==== Given data ====

-- ==== Sys2Proof/Config.lean ====
section
/-! DEFINITION. What an implementation fixes before the block is built: the configuration tuple
(R16), the open parameters TRI_RANGE_POLICY, ROUND_MODE and PROFILES (93 rows 1, 7, 8), the
configuration errors (R187), and the one free value, the input `tx_ready`. -/

namespace Sys2Proof

/-- FREE VALUE (log 3). The bit the transport drives on `tx_ready` in tick `t`, where the
environment's stream does not give it. The block assumes nothing about it (R59, R196). -/
opaque Config.txReady : Nat → Bool

/-- The waveform kind, with the four rows of R92: two kinds of the block and two reserved codes. -/
inductive WaveKind where
  /-- SQUARE, code 0b00. -/
  | square
  /-- TRIANGLE, code 0b01. -/
  | triangle
  /-- SINE, code 0b10: reserved, out of scope (R8). -/
  | sine
  /-- Code 0b11: reserved. -/
  | reserved
deriving DecidableEq, Repr

/-- TRI_RANGE_POLICY (R112, D8): what happens to a triangle value above 2^W - 1. -/
inductive TriRangePolicy where
  /-- The default: keep the low W bits. -/
  | wrap
  /-- OSC.COMPUTE.TRI faults. -/
  | fault
deriving DecidableEq, Repr

/-- One oscillator of a configuration: its kind and its period (R15). -/
structure Voice where
  kind : WaveKind
  period : Nat
deriving DecidableEq, Repr

/-- The configuration tuple Cfg of R16, with the model parameter TRI_RANGE_POLICY beside it. -/
structure Cfg where
  /-- Sample width (R11). -/
  W : Nat
  /-- Output width (R12). -/
  P : Nat
  /-- Divisor: system-clock ticks per sample period (R14). -/
  D : Nat
  /-- The oscillators, in index order 1..N (R15). -/
  voices : List Voice
  /-- R112. -/
  triPolicy : TriRangePolicy := .wrap
deriving DecidableEq, Repr

/-- N, the number of oscillators (R13). -/
def Cfg.N (c : Cfg) : Nat := c.voices.length

/-- An oscillator as a configuration asks for it, before any check. `period` is absent where it
cannot be computed (R182). -/
structure RawVoice where
  kind : WaveKind
  period : Option Int
deriving DecidableEq, Repr

/-- A configuration before any check: R181 to R186 test integers that may be zero or negative. -/
structure RawCfg where
  W : Int
  P : Int
  D : Int
  voices : List RawVoice
  triPolicy : TriRangePolicy := .wrap
deriving DecidableEq, Repr

/-- The codes of R187, in its order. -/
inductive ErrorCode where
  /-- Code 1 (R184). -/
  | unknownProfile
  /-- Code 2 (R182). -/
  | badPeriod
  /-- Code 3 (R181). -/
  | badDivisor
  /-- Code 4 (R182). -/
  | triPeriod
  /-- Code 5 (R185). -/
  | badCount
  /-- Code 6 (R186). -/
  | badWidth
  /-- Code 7 (R183). -/
  | badKind
deriving DecidableEq, Repr

/-- The parameter a configuration error names (R180 to R187). Oscillators count from 1. For the
codes 1, 5 and 6 the spec names none, so `profile`, `count` and `width` are a DESIGN CHOICE
(log 15). -/
inductive Parameter where
  | profile
  /-- Code 3 (R181). -/
  | divisor
  /-- The frequency of oscillator `i`. -/
  | frequency (i : Nat)
  /-- The kind of oscillator `i`. -/
  | kind (i : Nat)
  | count
  | width
deriving DecidableEq, Repr

/-- `raise ConfigError(code, parameter)` (R22). -/
structure ConfigError where
  code : ErrorCode
  parameter : Parameter
deriving DecidableEq, Repr

/-- A rate or a frequency, as the fraction `num / den`. -/
structure Rate where
  num : Int
  den : Nat := 1
deriving DecidableEq, Repr

/-- A rate above zero. -/
def Rate.positive (r : Rate) : Bool := decide (0 < r.num) && decide (0 < r.den)

/-- PROFILES (R184): target profile names, each with its system clock rate. OPEN: the model's user
supplies it. -/
abbrev Profiles := List (String × Rate)

/-- ROUND_MODE (R102, D11): whether the ratio `k + 1/2` rounds up to `k + 1`. OPEN: the model's
user supplies it. -/
abbrev RoundMode := Int → Bool

/-- An oscillator asked for by its frequency (R102). -/
structure VoiceRequest where
  kind : WaveKind
  frequency : Rate
deriving DecidableEq, Repr

/-- What the configuration software is given (R213 steps 1 and 2). The transport bit rate is not
here: the block does not use it (R16). -/
structure Request where
  profile : Option String
  sampleRate : Rate
  W : Int
  P : Int
  voices : List VoiceRequest
  triPolicy : TriRangePolicy := .wrap
deriving DecidableEq, Repr

end Sys2Proof
end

====

◆ Aim of the task
Work out the number of lines above that include the string "reserved" and write only that number.

◆ Response
4